→ Task goal
Give back the lines of the records exactly, starting at the first and ending at the one with "def isqrt (n".

→ Dataset extract
-- ==== Sys2Proof/Machine/SpecialFn.lean ====
section
/-! DEFINITION. The ten special functions of Table 5.6, correctly rounded (R85). A value that no format holds exactly is given
as a rational with 640 bits after the point and a last bit that says it lies strictly between two multiples, which decides every
rounding of a format of 28 significant bits (DEDUCED, log 9). -/

namespace Sys2Proof.Machine

/-- Fraction bits of the fixed-point work. -/
def fxK : Nat := 640

/-- One, in fixed point. -/
def fx1 : Nat := 2 ^ fxK

/-- Largest r with r × r ≤ n, by bits from `k` downward, `r` being what is found so far. -/
def isqrtGo (n : Nat) : Nat → Nat → Nat
  | 0, r => r
  | k + 1, r => let c := r + 2 ^ k; isqrtGo n k (if c * c ≤ n then c else r)

/-- Integer square root. -/
def isqrt (n : Nat) : Nat := isqrtGo n (n.log2 / 2 + 1) 0

/-- Sum of a series of fixed-point terms: term n + 1 is term n × x / d(n). -/
def expGo (x : Nat) : Nat → Nat → Nat → Nat → Nat
  | 0, _, _, acc => acc
  | fuel + 1, n, t, acc => expGo x fuel (n + 1) (t * x / fx1 / n) (acc + t)

/-- e^x for a fixed-point x below 1. -/
def expFx (x : Nat) : Nat := expGo x 220 1 fx1 0

/-- Sum of z^(2n + 1) / (2n + 1), given the power z^(2n + 1) and z². -/
def atanhGo (z2 : Nat) : Nat → Nat → Nat → Nat → Nat
  | 0, _, _, acc => acc
  | fuel + 1, n, p, acc => atanhGo z2 fuel (n + 2) (p * z2 / fx1) (acc + p / n)

/-- atanh z for a fixed-point z of at most 1 / 3. -/
def atanhFx (z : Nat) : Nat := atanhGo (z * z / fx1) 220 1 z 0

/-- ln 2 = 2 atanh (1 / 3). -/
def ln2Fx : Nat := 2 * atanhFx (fx1 / 3)

/-- Alternating sum of z^(2n + 1) / (2n + 1). -/
def atanGo (z2 : Nat) : Nat → Nat → Nat → Int → Int → Int
  | 0, _, _, _, acc => acc
  | fuel + 1, n, p, sg, acc => atanGo z2 fuel (n + 2) (p * z2 / fx1) (-sg) (acc + sg * (p / n : Nat))

/-- arctan of a small fixed-point value. -/
def atanFx (z : Nat) : Nat := (atanGo (z * z / fx1) 300 1 z 1 0).toNat

/-- π by Machin's formula. -/
def piFx : Nat := 16 * atanFx (fx1 / 5) - 4 * atanFx (fx1 / 239)

/-- Alternating Taylor sum: terms t, t x² / ((n + 1)(n + 2)), … -/
def trigGo (x2 : Nat) : Nat → Nat → Nat → Int → Int → Int
  | 0, _, _, _, acc => acc
  | fuel + 1, n, t, sg, acc => trigGo x2 fuel (n + 2) (t * x2 / fx1 / ((n + 1) * (n + 2))) (-sg) (acc + sg * (t : Nat))

/-- sin of a fixed-point angle below 2. -/
def sinFx (x : Nat) : Nat := (trigGo (x * x / fx1) 120 1 x 1 0).toNat

/-- cos of a fixed-point angle below 2. -/
def cosFx (x : Nat) : Nat := (trigGo (x * x / fx1) 120 0 fx1 1 0).toNat

/-- Alternating sum of x^(2n + 1) / (n! (2n + 1)). -/
def erfGo (x2 : Nat) : Nat → Nat → Nat → Int → Int → Int
  | 0, _, _, _, acc => acc
  | fuel + 1, n, t, sg, acc => erfGo x2 fuel (n + 1) (t * x2 / fx1 / (n + 1)) (-sg) (acc + sg * (t / (2 * n + 1) : Nat))

/-- A positive value known only to lie just above r / 2^k: its rational with the sticky half. -/
def sticky (r k : Nat) : Nat × Nat := (2 * r + 1, 2 ^ (k + 1))

/-- Drops the last 40 bits of a fixed-point value, which the series do not settle, and makes it sticky. -/
def fxVal (r : Nat) : Nat × Nat := sticky (r / 2 ^ 40) (fxK - 40)

/-- m × 2^e in fixed point, for a value below 2^64. -/
def toFx (m : Nat) (e : Int) : Nat := m * 2 ^ ((fxK : Int) + e).toNat / 2 ^ (-((fxK : Int) + e)).toNat

/-- A value far below every format's smallest number. -/
def tinyVal : Nat × Nat := (1, 2 ^ 600)

/-- A value just below 1. -/
def nearOne : Nat × Nat := (2 ^ 600 - 1, 2 ^ 600)

/-- 2^x for x = (-1)^s × m × 2^e, nonzero and no integer, as a rational. -/
def exp2V (s : Bool) (m : Nat) (e : Int) : Nat × Nat :=
  if 2000 * denOf e ≤ numOf m e then (if s then tinyVal else (2 ^ 2000, 1))
  else
    let n := numOf m e
    let d := denOf e
    let fl : Int := if s then -((n + d - 1) / d : Nat) else (n / d : Nat)
    -- fraction x − floor x, in fixed point
    let fr : Nat := if s then (((n + d - 1) / d) * d - n) * fx1 / d else (n % d) * fx1 / d
    let t := fxVal (expFx (fr * ln2Fx / fx1))
    (t.1 * 2 ^ fl.toNat, t.2 * 2 ^ (-fl).toNat)

/-- e^(−y) for y = m × 2^e > 0, as a fixed-point value and a power of two to divide it by. -/
def expNeg (m : Nat) (e : Int) : Nat × Nat :=
  let y := toFx m e
  let k := y / ln2Fx
  let r := y % ln2Fx
  -- e^(−y) = 2^(−k − 1) × e^(ln 2 − r)
  (expFx ((ln2Fx - r) / 2) * expFx ((ln2Fx - r) / 2) / fx1, k + 1)

/-- Result of a function on a finite operand that the special inputs do not settle: a signed rational; an exact one has no
sticky bit. -/
structure SV where
  s : Bool
  n : Nat
  d : Nat
  deriving DecidableEq, Repr

/-- The function codes, in the order of the opcodes of Table 15.1 (R109). -/
inductive SFn where
  | rcp | rsq | sqrt | exp2 | log2 | sig | tanh | erf | sinp | cosp
  deriving DecidableEq, Repr

/-- √ of n / d as a rational, exact where it is one with a power-of-two denominator. -/
def sqrtV (n d : Nat) : Nat × Nat :=
  let k := 400
  let a := n * 4 ^ k / d
  let r := isqrt a
  if r * r * d = n * 4 ^ k then (r, 2 ^ k) else sticky r k

/-- A nonzero finite operand's integer part test. -/
def isIntV (m : Nat) (e : Int) : Bool := numOf m e % denOf e == 0

/-- The exact or sticky value of the function at (-1)^s × m × 2^e, m nonzero. -/
def sfnVal (f : SFn) (s : Bool) (m : Nat) (e : Int) : SV :=
  let n := numOf m e
  let d := denOf e
  match f with
  | .rcp => ⟨s, d, n⟩
  | .rsq => let t := sqrtV d n; ⟨false, t.1, t.2⟩
  | .sqrt => let t := sqrtV n d; ⟨false, t.1, t.2⟩
  | .exp2 =>
    if isIntV m e ∧ n / d ≤ 2000 then ⟨false, if s then 1 else 2 ^ (n / d), if s then 2 ^ (n / d) else 1⟩
    else let t := exp2V s m e; ⟨false, t.1, t.2⟩
  | .log2 =>
    let k := m.log2
    let p : Int := (k : Int) + e
    if m = 2 ^ k then ⟨p < 0, p.natAbs, 1⟩
    else
      -- log2 of m / 2^k in (1, 2)
      let z := (m - 2 ^ k) * fx1 / (m + 2 ^ k)
      let l := fxVal (2 * atanhFx z * fx1 / ln2Fx)
      let v : Int := p * l.2 + l.1
      ⟨v < 0, v.natAbs, l.2⟩
  | .sig =>
    if 200 * d ≤ n then (if s then ⟨false, tinyVal.1, tinyVal.2⟩ else ⟨false, nearOne.1, nearOne.2⟩)
    else
      let t := expNeg m e
      let den := fx1 * 2 ^ t.2 + t.1
      let num := if s then t.1 else fx1 * 2 ^ t.2
      -- scaled so that 560 bits of the quotient stand, then sticky
      let q := num * 2 ^ (560 + t.2) / den
      let v := sticky q (560 + t.2)
      ⟨false, v.1, v.2⟩
  | .tanh =>
    if 200 * d ≤ n then ⟨s, nearOne.1, nearOne.2⟩
    else
      let t := expNeg (2 * m) e
      let one := fx1 * 2 ^ t.2
      let v := sticky ((one - t.1) * 2 ^ 560 / (one + t.1)) 560
      ⟨s, v.1, v.2⟩
  | .erf =>
    if 8 * d ≤ n then ⟨s, nearOne.1, nearOne.2⟩
    else
      let x := toFx m e
      let r := (erfGo (x * x / fx1) 400 0 x 1 0).toNat
      let v := fxVal (2 * r * fx1 / isqrt (piFx * fx1))
      ⟨s, v.1, v.2⟩
  | .sinp =>
    -- |x| mod 2 in quarters of a turn: sin(π x)
    let r := n % (2 * d)
    if r = 0 ∨ r = d then ⟨s, 0, 1⟩
    else
      let neg := d < r
      let r := if neg then r - d else r
      let r := if d < 2 * r then d - r else r
      if 2 * r = d then ⟨s != neg, 1, 1⟩
      else let v := fxVal (sinFx (r * piFx / d)); ⟨s != neg, v.1, v.2⟩
  | .cosp =>
    let r := n % (2 * d)
    let r := if d < r then 2 * d - r else r
    if 2 * r = d then ⟨false, 0, 1⟩
    else if r = 0 then ⟨false, 1, 1⟩
    else if r = d then ⟨true, 1, 1⟩
    else
      let neg := d < 2 * r
      let r := if neg then d - r else r
      let v := fxVal (sinFx ((d - 2 * r) * piFx / (2 * d)))
      ⟨neg, v.1, v.2⟩

/-- A special function on one lane (Table 5.6, R248), `x` after input flushing. -/
def sfn (v : REnv) (f : Fmt) (elem : Nat) (g : SFn) (x : FV) : FR :=
  match x with
  | .nan .. => nanRes v f [x]
  | .inf s =>
    match g with
    | .rcp => ⟨f.pack s 0 0, 0⟩
    | .rsq => if s then invRes v f [x] else ⟨f.pack false 0 0, 0⟩
    | .sqrt => if s then invRes v f [x] else infRes f false
    | .exp2 => if s then ⟨f.pack false 0 0, 0⟩ else infRes f false
    | .log2 => if s then invRes v f [x] else infRes f false
    | .sig => if s then ⟨f.pack false 0 0, 0⟩ else ⟨f.pack false f.bias 0, 0⟩
    | .tanh => ⟨f.pack s f.bias 0, 0⟩
    | .erf => ⟨f.pack s f.bias 0, 0⟩
    | .sinp => invRes v f [x]
    | .cosp => invRes v f [x]
  | .fin s m e =>
    if m = 0 then
      match g with
      | .rcp => { infRes f s with flags := fDBZ }
      | .rsq => { infRes f s with flags := fDBZ }
      | .sqrt => ⟨f.pack s 0 0, 0⟩
      | .exp2 => ⟨f.pack false f.bias 0, 0⟩
      | .log2 => { infRes f true with flags := fDBZ }
      | .sig => ⟨f.pack false (f.bias - 1) 0, 0⟩
      | .tanh => ⟨f.pack s 0 0, 0⟩
      | .erf => ⟨f.pack s 0 0, 0⟩
      | .sinp => ⟨f.pack s 0 0, 0⟩
      | .cosp => ⟨f.pack false f.bias 0, 0⟩
    else if s && (g == .rsq || g == .sqrt || g == .log2) then invRes v f [x]
    else
      let r := sfnVal g s m e
      -- an exact zero: log2 1 and cos at a half are +0; sin at an integer n has the sign of n
      if r.n = 0 then ⟨f.pack (if g == .sinp then s else false) 0 0, 0⟩
      else roundTo v f elem r.s r.n r.d

end Sys2Proof.Machine
end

→ Result of this task
-- ==== Sys2Proof/Machine/SpecialFn.lean ====
section
/-! DEFINITION. The ten special functions of Table 5.6, correctly rounded (R85). A value that no format holds exactly is given
as a rational with 640 bits after the point and a last bit that says it lies strictly between two multiples, which decides every
rounding of a format of 28 significant bits (DEDUCED, log 9). -/

namespace Sys2Proof.Machine

/-- Fraction bits of the fixed-point work. -/
def fxK : Nat := 640

/-- One, in fixed point. -/
def fx1 : Nat := 2 ^ fxK

/-- Largest r with r × r ≤ n, by bits from `k` downward, `r` being what is found so far. -/
def isqrtGo (n : Nat) : Nat → Nat → Nat
  | 0, r => r
  | k + 1, r => let c := r + 2 ^ k; isqrtGo n k (if c * c ≤ n then c else r)

/-- Integer square root. -/
def isqrt (n : Nat) : Nat := isqrtGo n (n.log2 / 2 + 1) 0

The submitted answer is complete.